Falta de grana não é, já que a própria Coca-Cola constatou a redução de mercado gerado pelo refrigerante da Dooly, obrigando a gigante americana do setor a agir com o que foi divulgado como sendo “concorrência desleal” contra a Dolly. Um quiprocó do caramba que resvalou até no lobby da Coca em Brasília.

Então será falta competência? O Brasil não sabe fazer 3d? Claro que não. Isso é uma óbvia conclusão errada, já que o Brasil exporta bons animadores para a Disney, Pixar, Blizzard, ILM, Weta, etc. Graças ao Animamundi criamos uma geração de animadores feras. E a tecnologia está a nossa disposição. Quem não se lembra do comercial da tartaruguinha da Brahma? Então, querendo, dá pra fazer coisas no mesmo nível e até melhor que os personagens dos EUA.

A gente pensa em meter o pau no cara que faz o 3d desse comercial tosco, mas esquece que por trás desse desastre pode haver um cara que cobra barato, sem muita experiência com 3d e um cliente maluco.

Eu sei bem o que é lidar com clientes malucos. Muitas vezes você faz uma coisa interessante e o cliente resolve mudar tudo “ao gosto dele”. Entenda que “o gosto dele” em muitos casos, é o gosto de alguém que não tem referências, não pesquisa, não estuda semiótica, ignora solenemente aspectos técnicos envolvidos e - sempre- aspectos financeiros que certas mudanças acarretam.
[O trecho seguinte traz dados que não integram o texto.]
/-! ### The operations -/

/-- An operation whose pseudocode sends legal frames, whatever state it runs on. -/
theorem sendsLegal_operate {i : Instr} {body : State → Byte × State} {s t : State}
    (hexec : exec i s = operate body s) (h : exec i s = .next t) (hbody : ∀ s, SendsLegal s (body s).2) :
    SendsLegal s t := by
  obtain rfl := Host.Outcome.next.inj (hexec.symm.trans h)
  exact ((SendsLegal.of_hist_eq rfl rfl).trans (hbody (accept s))).write rfl rfl

theorem sendsLegal_detect {s t : State} (h : exec .detect s = .next t) : SendsLegal s t := by
  refine sendsLegal_operate (exec_detect s) h fun s => ?_
  have hreset := sendsLegal_bridgeResetSeq s
  split
  next he => rwa [he] at hreset
  next s1 he =>
    rw [he] at hreset
    exact hreset.trans (sendsLegal_writeConfigSeq detectConfig s1)

theorem sendsLegal_writeBitPower {b : Bool} {s t : State} (h : exec (.writeBitPower b) s = .next t) :
    SendsLegal s t := by
  refine sendsLegal_operate (exec_writeBitPower s b) h fun s => ?_
  have hconfig := sendsLegal_writeConfigSeq (withStrongPullup s.cfg) s
  split
  next he => rwa [he] at hconfig
  next s1 he =>
    rw [he] at hconfig
    have htouch := hconfig.trans (sendsLegal_touchBitSeq s.params.wbpSendBit s1)
    dsimp only
    split
    · exact htouch
    · exact htouch.trans (sendsLegal_setLevelSeq .standard _)

theorem sendsLegal_writeBytePower {v : Byte} {s t : State} (h : exec (.writeBytePower v) s = .next t) :
    SendsLegal s t := by
  refine sendsLegal_operate (exec_writeBytePower s v) h fun s => ?_
  have hconfig := sendsLegal_writeConfigSeq (withStrongPullup s.cfg) s
  split
  next he => rwa [he] at hconfig
  next s1 he =>
    rw [he] at hconfig
    exact hconfig.trans (sendsLegal_writeByteSeq v s1)

theorem sendsLegal_block {n : BitVec 9} {s t : State} (h : exec (.block n) s = .next t) :
    SendsLegal s t := by
  rw [exec_block, execBlock, operateOrFault] at h
  cases hloop : blockLoop n.toNat 0 (accept s) with
  | error e => simp only [hloop, reduceCtorEq] at h
  | ok u =>
    simp only [hloop, Host.Outcome.next.injEq] at h
    subst h
    exact ((SendsLegal.of_hist_eq rfl rfl).trans (sendsLegal_blockLoop hloop)).write rfl rfl

/-- SEARCH_FIRST and ALARM_FIRST reset the Search State before their pass. -/
theorem sendsLegal_of_isSearch {i : Instr} (hi : i.isSearch = true) {s t : State}
    (h : exec i s = .next t) : SendsLegal s t := by
  obtain ⟨rc, s0, hs0, he⟩ := exec_search hi s
  have hstart : SendsLegal s s0 := by
    rcases hs0 with rfl | rfl <;> exact .of_hist_eq rfl rfl
  rw [h, Host.Outcome.next.injEq] at he
  subst he
  exact (hstart.trans (sendsLegal_search rc s0)).write rfl rfl

/-- Settles O50: every operation is made of procedures that send legal frames. -/
theorem onlyLegalFramesAreSent : Obligations.OnlyLegalFramesAreSent := by
  intro s t i hi h
  suffices hlegal : SendsLegal s t from hlegal.2
  cases i with
  | bridgeReset => exact sendsLegal_operate (exec_bridgeReset s) h sendsLegal_bridgeResetSeq
  | detect => exact sendsLegal_detect h
  | writeConfig c => exact sendsLegal_operate (exec_writeConfig s c) h (sendsLegal_writeConfigSeq c)
  | busReset => exact sendsLegal_operate (exec_busReset s) h sendsLegal_busResetSeq
  | touchBit b => exact sendsLegal_operate (exec_touchBit s b) h (sendsLegal_touchBitSeq b)
  | writeBit b => exact sendsLegal_operate (exec_writeBit s b) h (sendsLegal_touchBitSeq b)
  | readBit => exact sendsLegal_operate (exec_readBit s) h (sendsLegal_touchBitSeq true)
  | writeByte v => exact sendsLegal_operate (exec_writeByte s v) h (sendsLegal_writeByteSeq v)
  | readByte => exact sendsLegal_operate (exec_readByte s) h sendsLegal_readByteSeq
  | touchByte v => exact sendsLegal_operate (exec_touchByte s v) h (sendsLegal_touchByteSeq v)
  | block n => exact sendsLegal_block h
  | setLevel l => exact sendsLegal_operate (exec_setLevel s l) h (sendsLegal_setLevelSeq l)
  | writeBitPower b => exact sendsLegal_writeBitPower h
  | writeBytePower v => exact sendsLegal_writeBytePower h
  | crcClear => exact sendsLegal_operate (exec_crcClear s) h fun _ => .of_hist_eq rfl rfl
  | crcUpdate v => exact sendsLegal_operate (exec_crcUpdate s v) h fun _ => .of_hist_eq rfl rfl
  | searchFirst | searchNext | alarmFirst | alarmNext => exact sendsLegal_of_isSearch rfl h
  | triplet d => exact sendsLegal_operate (exec_triplet s d) h (sendsLegal_tripletSeq d)
  | _ => cases hi

end Sys2Proof.Machine
end

section
/-! Bridge bytes and the row without a value (30_encoding.md section 2), as fixed words and finite tables. -/

namespace Sys2Proof.Machine

/-- Settles O8: the words stand written out, and the decoder runs on them. -/
theorem sampleWordsDecode : Obligations.SampleWordsDecode := by
  unfold Obligations.SampleWordsDecode
  decide

/-- Settles O14, by evaluation at each of the 256 bytes. -/
theorem statusSnapshotLayout : Obligations.StatusSnapshotLayout := by
  unfold Obligations.StatusSnapshotLayout
  decide

/-- Settles O19, by evaluation at each of the 16 configurations. -/
theorem configurationByteOnTheWire : Obligations.ConfigurationByteOnTheWire := by
  unfold Obligations.ConfigurationByteOnTheWire
  decide

/-- Settles O58: the row's arm of `exec` is that refusal. -/
theorem writeByteWithPowerStops : Obligations.WriteByteWithPowerStops :=
  exec_bridgeWriteByteWithPower

end Sys2Proof.Machine
end

section
/-! Transport and lifecycle (41_bridge.md): COMMAND_WAIT on a bridge that stays busy and on one that does not,
and what the three lifecycle operations do under each reply of the bridge. -/

namespace Sys2Proof.Machine

/-- Settles O15: a bridge busy through P_POLL_LIMIT + 1 answers is the second case of `Waited`. -/
theorem stuckBusyGivesSentinelAndOneReset : Obligations.StuckBusyGivesSentinelAndOneReset :=
  fun _ _ _ hbusy => ⟨_, commandWait_eq (.inr ⟨hbusy, rfl, rfl⟩), rfl⟩

/-- Settles O16: a first idle answer within P_POLL_LIMIT re-reads is the first case of `Waited`. -/
theorem pollEndsAtFirstIdleSnapshot : Obligations.PollEndsAtFirstIdleSnapshot :=
  fun _ _ _ k hk hbusy hidle => commandWait_eq (.inl ⟨k, hk, hbusy, hidle, rfl, rfl⟩)

theorem bitByte_resetAcknowledged (mask pattern reply : Byte) :
    bitByte (resetAcknowledged mask pattern reply) =
      if (reply &&& mask) = pattern then 0x01 else 0x00 := by
  simp only [bitByte, resetAcknowledged, beq_iff_eq]

/-- Settles O17: the operation is the reset procedure, its success reported as a byte. -/
theorem bridgeResetOutcome : Obligations.BridgeResetOutcome := by
  intro s
  rw [← bitByte_resetAcknowledged]
  exact (exec_bridgeReset s).trans (operate_answered rfl)

/-! ### WRITE_CONFIG (41_bridge.md R110, R111) -/

/-- What a configuration write does is determined by the bridge's answers. -/
theorem configWritten_unique {s : State} {c : BitVec 4} {ok ok' : Bool} {fs fs' : List Frame}
    (h : ConfigWritten s c ok fs) (h' : ConfigWritten s c ok' fs') : ok = ok' ∧ fs = fs' := by
  rcases h with ⟨hecho, rfl, rfl⟩ | ⟨hecho, rfl, rfl⟩ <;>
    rcases h' with ⟨hecho', rfl, rfl⟩ | ⟨hecho', rfl, rfl⟩
  · exact ⟨rfl, rfl⟩
  · exact absurd hecho hecho'
  · exact absurd hecho' hecho
  · exact ⟨rfl, rfl⟩

/-- `writeConfigSeq` computes what `ConfigWritten` describes. -/
theorem writeConfigSeq_eq {s : State} {c : BitVec 4} {ok : Bool} {fs : List Frame}
    (h : ConfigWritten s c ok fs) :
    writeConfigSeq c s = (ok, if ok then (s.answered fs).setCfg c else s.answered fs) := by
  obtain ⟨ok', fs', h', he⟩ := writeConfigSeq_spec c s
  obtain ⟨rfl, rfl⟩ := configWritten_unique h h'
  exact he

section
variable {s : State} {c : BitVec 4} {fs : List Frame}

theorem exec_writeConfig_of_success (h : ConfigWritten s c true fs) :
    exec (.writeConfig c) s = .next { completed s fs 0x01 with cfg := c } := by
  have hwrite := writeConfigSeq_eq ((configWritten_accept s c true fs).mpr h)
  exact (exec_writeConfig s c).trans (operate_setCfg (by simp only [hwrite]; rfl))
Este cliente quer tudo para ontem, geralmente ele quer colocar 90 vezes mais coisa do que o comercial comporta. Vemos isso no comercial do Dolly, onde o personagem anda de patinete, pula, vira cambalhota, canta e bebe guaraná no gargalo (Veja só… Dollynho é canibal!) e no final ainda pula e dança.

Não há como culpabilizar só o designer por aquela merda. A culpa é dele sim, de não saber dizer não. Mas sobretudo do péssimo gosto do Laerte Codonho, dono da Dolly.

Eu já fiquei refletindo sobre se o caso “Dollynho” não é algo propositalmente pensado para ser tão tosco que atraia a atenção, no melhor estilo “falem mal mas falem de mim”. Eu só não sei se isso funciona para fazer vender guaraná. (deve funcionar, pois ele tá no ar, né?)

Uma coisa curiosa que aconteceu no chamado “efeito Dollynho” é que graças a tosquice do comercial, muitas pessoas começaram a gravar em casa suas versões - ainda mais toscas - do comercial, talvez para tentar persuadir uma empresa que tem muitos comerciais de horário nobre a tirar o Dollynho do ar, dando assim os 30 segundos de fama a que todos gostariam de ter direito. Isso se espalhou e se você procurar por “Dolly” no You Tube, vai se deparar com uma enxurrada de porcarias engraçadas de pessoas cantando a musiquinha do comercial. Sem querer, Laerte Codonho pode ter gerado um viral, mas ainda assim, me pergunto se isso faria o refrigerante dele vender mais.